The M&A slowdown of 2023 was the first time Matt Kaulig, founder and board member of Leaf Home, and executive chairman of Kaulig Companies, experienced a change in the market, and it’s proven to be an interesting challenge to take on. That market slowed down Kaulig Capital, his family office, in terms of the number of new deals, even though he says he feels no need to put money to work in an environment where deal quality is weak and interest rates are high. Instead, he says they can double down on investments in their existing portfolio, and the team can be hyper-focused on developing who they want to be as a firm.

“We have identified verticals where we are strong, as well as areas where we want to allocate more capital,” Kaulig says. “When the markets shift again, my team will be ready to go.”

Matt Kaulig

Bob Girton, Edgewater Capital partner, says this past year his firm saw consistency in the number of deal opportunities, aligning with the firm’s historical averages. However, they noticed a substantial decline in the quality and suitability of the opportunities relative to their investment criteria.

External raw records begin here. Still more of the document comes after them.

-- ==== Sys2Proof/Laws/Cipher.lean ====
section
/-! SUPPORT. The blocks the check runs over, and the last block of a chain. -/

namespace Sys2Proof.Machine

/-- A list of bytes that does not end on a block is its whole blocks and a short piece (R119, step 2). -/
theorem pieces_of_short_end (n : Nat) (bytes : List Byte) (hn : bytes.length ≤ n)
    (hs : bytes.length % 16 ≠ 0) :
    pieces n bytes =
      (List.range (bytes.length / 16)).map (fun i => (bytes.drop (16 * i)).take 16) ++
        [bytes.drop (16 * (bytes.length / 16))] := by
  induction n generalizing bytes with
  | zero => simp at hn; simp [hn] at hs
  | succ n ih =>
    have hne : bytes.isEmpty = false := by cases bytes <;> simp_all
    unfold pieces
    rw [hne]
    by_cases hl : bytes.length < 16
    · have hw : bytes.length / 16 = 0 := by omega
      have hd : bytes.drop 16 = [] := by simp; omega
      have hp : pieces n [] = [] := by cases n <;> simp [pieces]
      rw [hd, hp, hw]
      simp; omega
    · have hlen : (bytes.drop 16).length = bytes.length - 16 := by simp
      have hw : bytes.length / 16 = (bytes.drop 16).length / 16 + 1 := by omega
      simp only [Bool.false_eq_true, if_false]
      rw [ih (bytes.drop 16) (by omega) (by omega), hw, List.range_succ_eq_map]
      simp [Nat.mul_add, Nat.add_comm, Function.comp_def, Nat.mul_succ]

/-- The last piece is filled and combined with the second subkey, the pieces before it are blocks as they
stand (R119, step 2). -/
theorem checkBlocks_append (k2 : Block) (before : List (List Byte)) (last : List Byte) :
    checkBlocks k2 (before ++ [last]) =
      before.map blockOf ++ [blockOf ((last ++ [0x80] ++ List.replicate 16 0).take 16) ^^^ k2] := by
  induction before with
  | nil => rfl
  | cons p rest ih =>
    cases rest with
    | nil => simp [checkBlocks]
    | cons q r => simp only [List.cons_append, checkBlocks] at ih ⊢; rw [ih]; simp

/-- The last block of a chain (R118; R119, step 3). -/
theorem chain_getLast? (key prev : Block) (before : List Block) (last : Block) :
    (chain key prev (before ++ [last])).getLast? =
      some (Aes.encipher key
        (last ^^^ before.foldl (fun sofar b => Aes.encipher key (b ^^^ sofar)) prev)) := by
  induction before generalizing prev with
  | nil => simp [chain]
  | cons c rest ih =>
    simp only [List.cons_append, chain, List.foldl_cons]
    rw [List.getLast?_cons, ih]
    rfl

end Sys2Proof.Machine
end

“This trend reflects broader market challenges driven by rising interest rates, economic and geopolitical uncertainty, and ‘noise’ as we work through the implications following COVID — destocking, supply chain adjustments and margin stability,” Girton says. “This has directly impacted capital structures and led to a disconnect between buyer and seller valuation expectations.”

While Rocco Di Lillo, chairman of PCX Corporation, City Visitor Inc., PorchLight Destination Services and Advanced Hydro Solutions, sees the market as still recovering from last year’s jolt of sharply increased interest rates, he says buyers and sellers now are getting used to the fact that leverage money is no longer “virtually free.”

Rocco DiLillo

There is also a sharp division in valuations:  Extremely successful companies in sectors such as software, medical, high-tech and other attractive industries are worth premium values to strategic and financial

buyers. More “normal” companies are saleable, but not at premium prices, and companies encountering difficulties are trading, if at all, at very low prices.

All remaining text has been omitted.